I believe the post-civilizational world will still bear traces of the word. But these traces will differ from those found in the natural world. They will be fragments—lines that once moved with the human hand, shapes detached from meaning, broken yet echoing an unwillingness to let go of the old civilizational order. These fragments may become archaeological remains of the age of word.
Before the Word and After the Word share many visual similarities, which feels natural. The emergence and the fading of a civilizational system often form a closed loop. But the intent of both series points to the same question: If familiar systems of meaning disappear, can we still imagine a different human existence? Are there alternative interpretations of being?
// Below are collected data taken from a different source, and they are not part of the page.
-- ==== Sys2Proof/Machine/Srb.lean ====
section
/-! DEFINITION. The bus controller's commands (`45_srb.md`): BSERVICE, BSETLED, BGET, BCHG, BANY, BPRS, BREL, DPAD, and the
micro-operations BusDrive, BusRelease and ShiftIn. -/

namespace Sys2Proof.Machine

/-- The LED part of `BusDrive()` (R222): nothing when the line is the unused sentinel. -/
def State.driveLed (s : State) : State := if s.ledEn then (s.writeLed s.srb.ledCmd).enableLed true else s

/-- `srb.driven <- v` -/
def State.setDriven (s : State) (v : Bool) : State := s.setSrb { s.srb with driven := v }

/-- `BusDrive()` (R222): values are written before the lines are enabled. -/
def State.busDrive (s : State) : State :=
  ((((s.writeLatch true).writeClock false).enableBus true).driveLed).setDriven true

/-- `BusRelease()` (R223). -/
def State.busRelease (s : State) : State := ((s.enableBus false).enableLed false).setDriven false

/-- One iteration of `ShiftIn` (R224): clock low, sample, clock high, hold. -/
def State.shiftBit (s : State) : State := (((s.writeClock false).takeSrData).writeClock true).hold

/-- The iterations of `ShiftIn` that store into bits `k − 1` down to 0 (R224): with `i` from `16 − k` to 15, bit `15 − i`. -/
def shiftLoop : Nat → Half → State → Half × State
  | 0, w, s => (w, s)
  | k + 1, w, s => shiftLoop k (writeBit w k (s.writeClock false).srData) s.shiftBit

/-- The latch pulse of `ShiftIn()`: low, then high, a hold after each (R224). -/
def State.latchPulse (s : State) : State := (((s.writeLatch false).hold).writeLatch true).hold

/-- The word `ShiftIn()` returns (R224). -/
def State.shiftWord (s : State) : Half := (shiftLoop 16 0 s.latchPulse).1

/-- The state after `ShiftIn()`: the clock is left idle-low (R224). -/
def State.shiftIn (s : State) : State := (shiftLoop 16 0 s.latchPulse).2.writeClock false

/-- Whether `BSERVICE` takes the connected path (R221). -/
def State.busOn (s : State) : Bool := s.srbEn && s.isConnected

/-- The lines made ready for the path taken: driven if not yet, or released if driven (R221). -/
def State.busReady (s : State) : State :=
  if s.busOn then (if s.srb.driven then s else s.busDrive)
  else (if s.srb.driven then s.busRelease else s)

/-- The word of this service: shifted in, or all zeros (R221). -/
def State.serviceWord (s : State) : Half := if s.busOn then s.busReady.shiftWord else 0

/-- The state after the bus activity of this service, the cache not yet shifted (R221). -/
def State.serviceLines (s : State) : State := if s.busOn then s.busReady.shiftIn else s.busReady

/-- BSERVICE (R221), as a change of state. -/
def bservice (s : State) : State :=
  ((s.serviceLines.setSrb { s.serviceLines.srb with prev := s.srb.cur, cur := s.serviceWord }).setFlags
    (s.flags.withBtn (buttonsChanged s.serviceWord s.srb.cur))).resBool
      (buttonsChanged s.serviceWord s.srb.cur)

/-- BSERVICE (R221). -/
def execBservice (s : State) : Host.Outcome State Fault Refusal := .next (bservice s)

/-- BSETLED (R226). -/
def execBsetled (s : State) : Host.Outcome State Fault Refusal :=
  .next
    (if s.srb.driven ∧ s.ledEn then (s.setSrb { s.srb with ledCmd := s.argLed }).writeLed s.argLed
     else s.setSrb { s.srb with ledCmd := s.argLed })

/-- BGET (R228). -/
def execBget (n : Nat) (s : State) : Host.Outcome State Fault Refusal := .next (s.resBool (button s.srb.cur n))

/-- BCHG (R229). -/
def execBchg (n : Nat) (s : State) : Host.Outcome State Fault Refusal :=
  .next (s.resBool (button s.srb.cur n ^^ button s.srb.prev n))

/-- BANY (R230). -/
def execBany (s : State) : Host.Outcome State Fault Refusal :=
  .next (s.resBool (decide (s.srb.cur ≠ s.srb.prev)))

/-- BPRS (R231). -/
def execBprs (n : Nat) (s : State) : Host.Outcome State Fault Refusal :=
  .next (s.resBool (button s.srb.cur n && !button s.srb.prev n))

/-- BREL (R232). -/
def execBrel (n : Nat) (s : State) : Host.Outcome State Fault Refusal :=
  .next (s.resBool (button s.srb.prev n && !button s.srb.cur n))

/-- The field `f` of the D-pad: bit 0 up, bit 1 right, bit 2 down, bit 3 left (R233, R234). -/
def State.dpadField (s : State) : BitVec 4 :=
  BitVec.ofBool (button s.srb.cur s.leftButton) ++ BitVec.ofBool (button s.srb.cur s.downButton)
    ++ BitVec.ofBool (button s.srb.cur s.rightButton) ++ BitVec.ofBool (button s.srb.cur s.upButton)

/-- The table of R233: the direction index, clockwise from up; none is the sentinel. -/
def dpadTable : List (Option Nat) :=
  [none, some 0, some 2, some 1, some 4, none, some 3, some 2,
   some 6, some 7, none, some 0, some 5, some 6, some 4, none]

/-- The table at a field (R233). -/
def dpadIndex (f : BitVec 4) : Option Nat := dpadTable.getD f.toNat none

/-- The angle of a direction index: −1 for the sentinel, else 45 degrees a step (R234). -/
def dpadAngle : Option Nat → Int
  | none => -1
  | some idx => 45 * idx

/-- DPAD (R234). -/
def execDpad (s : State) : Host.Outcome State Fault Refusal := .next (s.resInt (dpadAngle (dpadIndex s.dpadField)))

end Sys2Proof.Machine
end

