-- ==== Sys2Proof/Laws/Ops.lean ====
section
/-! SUPPORT. What each shared operation can do, once: the feeds, the pins, the axis, the gear, the tri-state, the bus, and
the step. -/

namespace Sys2Proof.Machine

/-! Feeds. -/

@[simp] theorem Feed.peek_cons {α : Type} (free : Nat → α) (v : α) (vs : List α) (n : Nat) :
    (Feed.mk (v :: vs) n).peek free = v := rfl

@[simp] theorem Feed.peek_nil {α : Type} (free : Nat → α) (n : Nat) : (Feed.mk [] n).peek free = free n := rfl

@[simp] theorem Feed.advance_mk {α : Type} (vs : List α) (n : Nat) : (Feed.mk vs n).advance = ⟨vs.tail, n + 1⟩ := rfl

theorem Feed.peek_eq_nth_zero {α : Type} (free : Nat → α) (f : Feed α) : f.peek free = f.nth free 0 := by
  cases f with
  | mk given taken => cases given <;> rfl

theorem Feed.nth_advance {α : Type} (free : Nat → α) (f : Feed α) (i : Nat) :
    f.advance.nth free i = f.nth free (i + 1) := by
  cases f with
  | mk given taken =>
    cases given <;> simp [Feed.advance, Feed.nth, Nat.add_comm, Nat.add_left_comm]

theorem Feed.after_advance {α : Type} (f : Feed α) (n : Nat) : f.advance.after n = f.after (n + 1) := by
  cases f with
  | mk given taken =>
    cases given <;> simp [Feed.advance, Feed.after, Nat.add_comm, Nat.add_left_comm]

/-! Samples and pins: each changes only `env`, or `env` and `pin`. -/

theorem takeDetIn_eq (s : State) : s.takeDetIn = s.setEnv { s.env with detIn := s.env.detIn.advance } := rfl

theorem takeAin_eq (s : State) (a : Axis) : ∃ e, s.takeAin a = s.setEnv e ∧ e.moves = s.env.moves ∧ e.rstN = s.env.rstN ∧
    e.rdata = s.env.rdata ∧ e.events = s.env.events ∧ e.clock = s.env.clock := by
  cases a <;> exact ⟨_, rfl, rfl, rfl, rfl, rfl, rfl⟩

theorem takeRevIn_eq (s : State) : s.takeRevIn = s.setEnv { s.env with revIn := s.env.revIn.advance } := rfl

theorem takeSeqModeIn_eq (s : State) :
    s.takeSeqModeIn = s.setEnv { s.env with seqModeIn := s.env.seqModeIn.advance } := rfl

theorem takeNowMs_eq (s : State) : s.takeNowMs =
    s.setEnv { s.env with clock := s.env.clock + s.elapsedNext, elapsed := s.env.elapsed.advance } := rfl

theorem takeSrData_eq (s : State) : s.takeSrData =
    s.setEnv { s.env with events := s.env.events ++ [.sample s.srData], srData := s.env.srData.advance } := rfl

theorem writeLatch_eq (s : State) (v : Bool) : s.writeLatch v =
    (s.setPin { s.pin with latchO := v }).setEnv { s.env with events := s.env.events ++ [.latch v] } := rfl

theorem writeClock_eq (s : State) (v : Bool) : s.writeClock v =
    (s.setPin { s.pin with clockO := v }).setEnv { s.env with events := s.env.events ++ [.clock v] } := rfl

theorem writeLed_eq (s : State) (v : Bool) : s.writeLed v =
    (s.setPin { s.pin with ledO := v }).setEnv { s.env with events := s.env.events ++ [.led v] } := rfl

theorem enableBus_eq (s : State) (e : Bool) : s.enableBus e =
    (s.setPin { s.pin with busOe := e }).setEnv { s.env with events := s.env.events ++ [.busEnable e] } := rfl

theorem enableLed_eq (s : State) (e : Bool) : s.enableLed e =
    (s.setPin { s.pin with ledOe := e }).setEnv { s.env with events := s.env.events ++ [.ledEnable e] } := rfl

@[simp] theorem hold_eq (s : State) : s.hold = s := rfl

/-! Axes. -/

@[simp] theorem setAx_ax_self (s : State) (a : Axis) (v : AxisState) : (s.setAx a v).ax a = v := by cases a <;> rfl

theorem setAx_ax_other (s : State) {a b : Axis} (v : AxisState) (h : b ≠ a) : (s.setAx a v).ax b = s.ax b := by
  cases a <;> cases b <;> first | rfl | exact absurd rfl h

/-- `setAx` changes one of the two axes and nothing else. -/
theorem setAx_eq (s : State) (a : Axis) (v : AxisState) :
    (a = .x ∧ s.setAx a v = s.setAx0 v) ∨ (a = .y ∧ s.setAx a v = s.setAx1 v) := by
  cases a
  · exact .inl ⟨rfl, rfl⟩
  · exact .inr ⟨rfl, rfl⟩

/-- The three cases of the remap (R143). -/
theorem remap_cases (c : AxisState) (v oMin oMax : Int) :
    (c.reflected v ≤ c.lo ∧ c.remap v oMin oMax = oMin) ∨
    (c.lo < c.reflected v ∧ c.hi ≤ c.reflected v ∧ c.remap v oMin oMax = oMax) ∨
    (c.lo < c.reflected v ∧ c.reflected v < c.hi ∧
      c.remap v oMin oMax = oMin + tdiv ((c.reflected v - c.lo) * (oMax - oMin)) (c.hi - c.lo)) := by
  unfold AxisState.remap
  split
  · exact .inl ⟨‹_›, rfl⟩
  · split
    · exact .inr (.inl ⟨by omega, by omega, rfl⟩)
    · exact .inr (.inr ⟨by omega, by omega, rfl⟩)

/-! The connection monitor. -/

/-- What a poll does to the monitor, branch (a) apart (R122). -/
theorem polled_cases (c : Conn) (lvl : Bool) (now : Word) :
    (lvl ≠ c.level ∧ lvl = true ∧ c.polled lvl now = { c with level := true, lastChange := now, state := .plugIn }) ∨
    (lvl ≠ c.level ∧ lvl = false ∧ c.polled lvl now = { c with level := false, lastChange := now, state := .unplug }) ∨
    (lvl = c.level ∧ lvl = true ∧ c.stable ≤ now - c.lastChange ∧ c.polled lvl now = { c with state := .connected }) ∨
    (lvl = c.level ∧ lvl = true ∧ now - c.lastChange < c.stable ∧ c.polled lvl now = c) ∨
    (lvl = c.level ∧ lvl = false ∧ c.state = .unplug ∧ c.polled lvl now = { c with state := .disconnected }) ∨
    (lvl = c.level ∧ lvl = false ∧ c.state ≠ .unplug ∧ c.polled lvl now = c) := by
  unfold Conn.polled elapsedSince
  by_cases hl : lvl = c.level
  · rw [if_neg (by simpa using hl)]
    cases lvl
    · by_cases hu : c.state = .unplug <;> simp [hl, hu]
    · by_cases he : c.stable ≤ now - c.lastChange
      · simp [hl, he]
      · simp [hl, he, BitVec.not_le.mp he]
  · rw [if_pos hl]
    cases lvl <;> simp [hl]

/-! The gear. -/

/-- `BoundGear` gives a gear in bounds, the one given or 0 (R180). -/
theorem boundGear_cases (s : State) (g : Int) :
    (s.minGear ≤ g ∧ g ≤ s.maxGear ∧ s.boundGear g = g) ∨ (¬ (s.minGear ≤ g ∧ g ≤ s.maxGear) ∧ s.boundGear g = 0) := by
  unfold State.boundGear
  split
  · rename_i h
    exact .inl ⟨h.1, h.2, rfl⟩
  · exact .inr ⟨‹_›, rfl⟩

/-- Neutral is always in bounds (R204). -/
@[simp] theorem boundGear_zero (s : State) : s.boundGear 0 = 0 := by
  rcases boundGear_cases s 0 with h | h
  · exact h.2.2
  · exact h.2

/-- `GearForce(0)` changes the gear only: the previous gear is the one before, the gear is neutral (R181). -/
theorem gearForce_zero (s : State) : s.gearForce 0 = s.setGear { s.gear with prev := s.gear.cur, cur := 0 } := by
  unfold State.gearForce
  rw [boundGear_zero]
  rfl

/-! The bus: `ShiftIn` changes only the pins and the world (R224). -/

theorem shiftBit_eq (s : State) : s.shiftBit =
    (s.setPin { s.pin with clockO := true }).setEnv { s.env with
      events := s.env.events ++ [.clock false, .sample s.srData, .clock true], srData := s.env.srData.advance } := by
  simp [State.shiftBit, State.hold, State.writeClock, State.takeSrData, State.emit, State.srData, State.setPin, State.setEnv]

/-- What `k` iterations of `ShiftIn` do to the state: the clock is left high if there was one, `k` samples are taken and the
three events of each are seen in order (R224). -/
theorem shiftLoop_state (k : Nat) (w : Half) (s : State) : (shiftLoop k w s).2 =
    (s.setPin { s.pin with clockO := if k = 0 then s.pin.clockO else true }).setEnv { s.env with
      events := s.env.events ++ ((List.range k).map (s.env.srData.nth Config.freeSrData)).flatMap
        (fun b => [.clock false, .sample b, .clock true])
      srData := s.env.srData.after k } := by
  induction k generalizing w s with
  | zero => simp [shiftLoop, State.setPin, State.setEnv, Feed.after]
  | succ k ih =>
    have h : (fun i => s.env.srData.advance.nth Config.freeSrData i) =
        (s.env.srData.nth Config.freeSrData) ∘ Nat.succ :=
      funext fun i => Feed.nth_advance _ _ i
    have h' : s.env.srData.advance.nth Config.freeSrData = (s.env.srData.nth Config.freeSrData) ∘ Nat.succ := h
    simp [shiftLoop, ih, shiftBit_eq, List.range_succ_eq_map, Feed.after_advance, State.setPin, State.setEnv,
      Feed.peek_eq_nth_zero, State.srData, h']

/-! The step. -/

/-- Everything a step can do: nothing, a reset drive, a read, a stored word, a command, a reserved word. -/
theorem step_cases {s t : State} (h : step s = .next t) :
    (s.env.moves = [] ∧ t = s) ∨
    (∃ l rest, s.env.moves = .rst l :: rest ∧ t = driveReset l s.popMove) ∨
    (∃ a rest, s.env.moves = .read a :: rest ∧ s.env.rstN = true ∧ t = hostRead a s.popMove) ∨
    (∃ a v rest, s.env.moves = .write a v :: rest ∧ s.env.rstN = true ∧ a ≠ cmdAddr ∧ t = s.popMove.writeWord a v) ∨
    (∃ v rest i, s.env.moves = .write cmdAddr v :: rest ∧ s.env.rstN = true ∧ decode (commandWord v) = .ok i ∧
      exec i s.popMove = .next t) ∨
    (∃ v rest e, s.env.moves = .write cmdAddr v :: rest ∧ s.env.rstN = true ∧ decode (commandWord v) = .error e ∧
      t = s.popMove) := by
  unfold step hostStep at h
  split at h
  · exact .inl ⟨‹_›, (by injection h with h; exact h.symm)⟩
  · rename_i m rest hm
    have hr : s.popMove.env.rstN = s.env.rstN := rfl
    cases m with
    | rst l => exact .inr (.inl ⟨l, rest, hm, by injection h with h; exact h.symm⟩)
    | read a =>
      simp only [makeMove, hr] at h
      split at h
      · exact .inr (.inr (.inl ⟨a, rest, hm, ‹_›, by injection h with h; exact h.symm⟩))
      · cases h
    | write a v =>
      simp only [makeMove, hr] at h
      split at h
      · unfold hostWrite at h
        split at h
        · rename_i hrst ha
          subst ha
          unfold runCommand at h
          split at h
          · rename_i i hd
            exact .inr (.inr (.inr (.inr (.inl ⟨v, rest, i, hm, hrst, hd, h⟩))))
          · rename_i e hd
            exact .inr (.inr (.inr (.inr (.inr ⟨v, rest, e, hm, hrst, hd, by injection h with h; exact h.symm⟩))))
        · rename_i hrst ha
          exact .inr (.inr (.inr (.inl ⟨a, v, rest, hm, hrst, ha, by injection h with h; exact h.symm⟩)))
      · cases h

end Sys2Proof.Machine
end

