-- ==== Sys2Proof/Tests/Slice0.lean ====
section
/-! SUPPORT. The model's own tests: the checks of WellFormed, the decoding of words written out from the patterns of R104,
one step of each command against `95_test_vectors.md`, and for each statement of Obligations.lean with hypotheses a concrete
state that meets them, at the boundary values of its clauses. -/

namespace Sys2Proof.Tests

open Sys2Proof.Machine

/-! ## Helpers -/

/-- A part of the next state, none where there is none. -/
def after {α : Type} (o : Host.Outcome State Fault Refusal) (f : State → α) : Option α :=
  match o with
  | .next t => some (f t)
  | .fault _ => none
  | .refused _ => none

/-- The samples decided at a pin. -/
def feed {α : Type} (vs : List α) : Feed α := ⟨vs, 0⟩

/-- The host will make these moves. -/
def moving (ms : List HostMove) : State := State.resetIn { Env.start with moves := ms }

/-- A monitor, and what `det_in` and the clock (a count, and the time to its next samples) give it. -/
def monitor (c : Conn) (det : List Bool) (clock : Nat) (ms : List Nat) : State :=
  { State.resetIn { Env.start with detIn := feed det, clock := clock, elapsed := feed ms } with conn := c }

/-- Axis X with a calibration, a buffer and the next sample of `ain0`. -/
def axisX (min max raw : Half) (v : BitVec 10) : State :=
  { State.resetIn { Env.start with ain0 := feed [v] } with ax0 := ⟨raw, min, max⟩ }

/-- The gear calibration of R173, with axes calibrated to 0 to 1023, so that each position is its raw sample. -/
def gate (p : GearVal) (x y : BitVec 10) (rev : Bool) : State :=
  { State.resetIn { Env.start with ain0 := feed [x], ain1 := feed [y], revIn := feed [rev] } with
    gear := ⟨p, 0, false⟩
    gc := ⟨511, 511, 869, 767, 154, 256, 205, 818, 500, 500⟩ }

/-- The state after the two reads of a gear decode. -/
def afterReads (s : State) : State := aread .y (aread .x s)

/-- The gear before is retained by its release threshold (R176 step 2). -/
abbrev retainedIn (s : State) : Prop :=
  ((s.gear.cur.toInt = 1 ∨ s.gear.cur.toInt = 3 ∨ s.gear.cur.toInt = 5) ∧ (afterReads s).ax1.norm > s.gc.oddRel.toInt) ∨
  ((s.gear.cur.toInt = 2 ∨ s.gear.cur.toInt = 4 ∨ s.gear.cur.toInt = 6) ∧ (afterReads s).ax1.norm < s.gc.evenRel.toInt)

/-- The sequential decoder on the calibration 710, 650, 290, 350. -/
def shifter (old : BitVec 2) (active : Bool) (p : GearVal) (y : Half) (mode : Bool) : State :=
  { State.resetIn { Env.start with seqModeIn := feed [mode] } with
    seq := ⟨old, active⟩, sc := ⟨710, 650, 290, 350⟩, gear := ⟨p, 0, false⟩, ax1 := ⟨y, 0, 1023⟩
    flags := ⟨false, false, true, false, false, false⟩ }
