/-- Escalation: the core stays frozen, and every waiting word counts as not issued. -/
def Member.escalate (m : Member) (st : Strm) (i : TrapInfo) (tau : Nat) : Member :=
  let m := m.trapCsrs st i
  { m with
    freeze := .escalated
    escalated := some (st, i)
    raised := []
    taking := []
    c := m.c.unwait tau
    a := m.a.unwait tau
    v := m.v.unwait tau
    x := m.x.unwait tau }

/-- Handler entry at cycle τ (R158, R228): results and latches are set aside, and C issues from tvec. -/
def Member.enterHandler (m : Member) (st : Strm) (i : TrapInfo) (tau : Nat) : Member :=
  let h : Handler :=
    { tau := tau, strm := st
      c := m.c.aside, a := m.a.aside, v := m.v.aside, x := m.x.aside
      cpc := m.c.pc, crunning := m.c.running, clast := m.c.last, cfloor := (m.c.unwait tau).floor, cuntimed := m.c.untimed, cback := none
      slotDue := m.slots.toList.zipIdx.filterMap fun p => p.1.due.map fun d => (p.2, d) }
  let m := m.trapCsrs st i
  { m with
    handler := some h
    raised := []
    taking := []
    c := { m.c.park tau with pc := m.tvec, running := true, floor := tau + 1, untimed := none }
    a := m.a.park tau
    v := m.v.park tau
    x := m.x.park tau
    slots := m.slots.map fun l => { l with due := none } }

/-- A stream has an ACQ under way at another device (R259). -/
def Stream.acqAway (s : Stream) : Bool :=
  match s.untimed.map Untimed.needs with
  | some (.acq _ _ none) => true
  | _ => false

/-- The ACQs under way at other devices are withdrawn: the member's core is frozen or switched (R259). -/
def settleAcqs (M : Mach) (m : Member) : Mach :=
  Strm.all.foldl (fun M st => if (m.str st).acqAway then M.raise 0 (.acqWithdrawal m.ref st) else M) M

/-- Remote bytes for words that stand in a named wait: those words count as not issued and read anew. -/
def dropAsked (M : Mach) (m : Member) : Mach :=
  let stands (f : Fetch) : Bool :=
    f.who == m.ref && Strm.all.any fun st => (m.str st).wait.any fun w => w.cond == .fetched f.tag
  { M with fetched := M.fetched.filter fun f => !stands f }

/-- Taking a trap (R158, R228, R397, R401): the one operation for every program and system trap. -/
def takeTrap (M : Mach) (m : Member) (st : Strm) (i : TrapInfo) (tau : Nat) : Mach :=
  let esc := m.escalates i
  let M := settleAcqs (dropAsked (writeRecord M m (trapRecord M m (some (st, i)) esc false fun s => (m.str s).pc)) m) m
  if esc then
    let M := M.putMember (m.escalate st i tau)
    let M := M.logPart m.ref.part i.cause m.unit i.tval
    M.raise 0 (.escalation m.ref)
  else M.putMember (m.enterHandler st i tau)

/-- What a trap takes is gone (R31, R455). -/
def Member.take (m : Member) : Taken → Member
  | .refusal st r => m.updStr st fun s => { s with imprecise := dropFirst (fun x => x == r) s.imprecise }
  | .deferred cs cause =>
    { m with
      cmds :=
        updIf (fun c => cs.contains c.ref) (fun c => { c with deferred := c.deferred.filter fun d => d.cause != cause })
          m.cmds }
  | .nest => { m with nest := m.nest.map fun n => { n with fault := none } }

/-- What the raised trap of a stream takes is gone: it is the one that is taken. -/
def Member.takeFor (m : Member) (st : Strm) : Member :=
  (m.taking.filter fun x => x.1 == st).foldl (fun m x => m.take x.2) m

/-- A refusal has been taken: a TLSIG that waited for that looks again (R105). -/
def wakeSignals (M : Mach) (m : Member) : Mach :=
  m.cmds.foldl
    (fun M c =>
      match c.run with
      | .signal _ _ => if c.finished then M else M.raise 1 (.commandCompletion c.ref)
      | _ => M)
    M

/-- A stream that could still issue in cycle t (R158). -/
def issuesAt (M : Mach) (m : Member) (t : Nat) (st : Strm) : Bool := (attemptAt M m st).any fun u => decide (u ≤ t)

/-- At the end of a cycle's issues, one of the traps raised in it is taken (R158, R396). -/
def endCycle (M : Mach) (r : MRef) (t : Nat) : Mach :=
  match M.member r with
  | none => M
  | some m =>
    match chooseTrap m.raised with
    | none => M
    | some (st, i) =>
      if Strm.all.any (issuesAt M m t) then M
      else
        let M := takeTrap M (m.takeFor st) st i t
        if m.taking.any fun x => x.1 == st then wakeSignals M m else M

/-! ### Issuing a word -/

/-- What a word's meaning sees: the machine with the member brought to the issue cycle. -/
structure Ctx where
  M : Mach
  mem : Member
  st : Strm
  t : Nat
  pc : Word
  raw : Word
  deriving Repr

/-- How an issue ends. -/
inductive Res where
  /-- Issued; the stream continues with the next word, under the hardware loops. -/
  | done (M : Mach)
  /-- Issued as a taken branch. -/
  | jump (M : Mach) (target : Word)
  /-- Issued; the meaning has placed the stream itself. -/
  | placed (M : Mach)
  /-- Issued; untimed: the stream waits for its result (R153). -/
  | untimed (M : Mach) (u : Untimed)
  /-- Not issued: a precise trap, nothing performed. -/
  | trap (i : TrapInfo)
  /-- Not issued: a trap that takes a refusal or a deferred fault with it; what the word did before stands. -/
  | trapTaking (M : Mach) (k : Taken) (i : TrapInfo)
  /-- Not issued: a precise trap after effects that stand (SCADD, R257). -/
  | trapAfter (M : Mach) (i : TrapInfo)
  /-- Not issued: a named wait (R154). -/
  | wait (k : WaitKind) (c : WaitCond)
  /-- Not issued: a named wait, begun with an effect that stands. -/
  | waitOn (M : Mach) (k : WaitKind) (c : WaitCond)
  /-- Not issued: the core freezes (R152). -/
  | freeze (f : Freeze)

/-- The issuing stream. -/
def Ctx.s (c : Ctx) : Stream := c.mem.str c.st

/-- The word after w by the hardware loops (R160), with the counts they leave. -/
def loopNext (s : Stream) (pc : Word) : Stream × Word :=
  let level0 (s : Stream) : Stream × Word :=
    if s.lpc0 ≠ 0 ∧ pc = s.lpe0 then
      (if s.lpc0.toNat > 1 then ({ s with lpc0 := s.lpc0 - 1 }, s.lps0) else ({ s with lpc0 := 0 }, pc + 8))
    else (s, pc + 8)
  if s.lpc1 ≠ 0 ∧ pc = s.lpe1 then
    (if s.lpc1.toNat > 1 then ({ s with lpc1 := s.lpc1 - 1 }, s.lps1) else level0 { s with lpc1 := 0 })
  else level0 s

/-- Cycles a word spent in its named wait (R229). -/
def Stream.waited (s : Stream) (t : Nat) : Nat :=
  match s.wait with
  | some w => t - w.since
  | none => 0
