/-- Largest e from 1 to n with XB[e] at most y; 0 if none. -/
def actSegment (tab : List Byte) (y : Nat) : Nat → Nat
  | 0 => 0
  | e + 1 =>
    match fCmp fp32 (fpAt tab (8 * (e + 1))) y with
    | some .lt => e + 1
    | some .eq => e + 1
    | _ => actSegment tab y e

/-- The activation of R214 on an FP32 value; the table is a tile's 8,192 bytes. -/
def actOf (tab : List Byte) (y : Nat) : Nat :=
  if fIsNan fp32 y then fp32.nan
  else
    let e := actSegment tab y 255
    let a := fpAt tab (8 * e + 1)
    let c := fpAt tab (8 * e + 2)
    -- a zero slope gives the intercept, also for an infinite y
    match fDec fp32 a with
    | .fin _ 0 _ _ => if fIsNan fp32 c then fp32.nan else c
    | _ => fFma fp32 a y c

/-! ### Sums in order (R216) -/

/-- A plain FP32 sum, left to right; no terms give +0. -/
def sumPlain : List Nat → Nat
  | [] => 0
  | u :: us => us.foldl (fun s x => fAdd fp32 false s x) u

/-- A sum of products of exact values, one rounding a step. -/
def sumProd : List (FVal × FVal) → Nat
  | [] => 0
  | (a, b) :: us =>
    us.foldl (fun s p => fRnd fp32 false false (fAddV (fDec fp32 s) (fMulV p.1 p.2)))
      (fRnd fp32 false false (fMulV a b))

/-- An INT32 sum, wrapping or saturating after each step. -/
def sumInt (sat : Bool) : List Int → Int
  | [] => 0
  | us => us.foldl (fun s u => let t := s + u; if sat then satS 32 t else sgn 32 (unsgn 32 t)) 0

end Sys2Proof.Machine
end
The fading of a particular civilizational form does not mean the extinction of humanity.
Perhaps what unsettles us is not the loss itself, but the possibility that we are evolving—toward a different, perhaps more advanced, form of humanity.
Curatorial Note
On “Word: Before the Word” & “Word: After the Word”
Loy Luo’s exploration of “word” transcends the textual. These two interwoven series—Word: Before the Word and Word: After the Word—unfold a philosophical inquiry into language, meaning, and visual embodiment. Rather than treating text as content or calligraphic form, Luo approaches it as an ontological force—a carrier of memory, intuition, and cultural consciousness.
In Word: Before the Word, she traces the primordial impulse to inscribe: a time before language stabilized into symbol, where marks were instinctive gestures bridging the self and the unknown. This series gestures toward a shared ancestral moment—when image and text were not yet distinct, and creation was a metaphysical necessity.
Conversely, Word: After the Word imagines a post-linguistic world: a future where human language, once central to consciousness, has been decentered by machine cognition. The fragmented glyphs and veiled inscriptions in her paintings speak of loss, mutation, and resistance. Even when stripped of literal meaning, the word remains present—as a ghostly structure, as trace, as vibration.
Together, the two series form a conceptual continuum. They ask: What remains of the word when meaning disappears? What lies before articulation, and what follows after? In a world shifting between presence and absence, Luo’s works offer both mourning and possibility.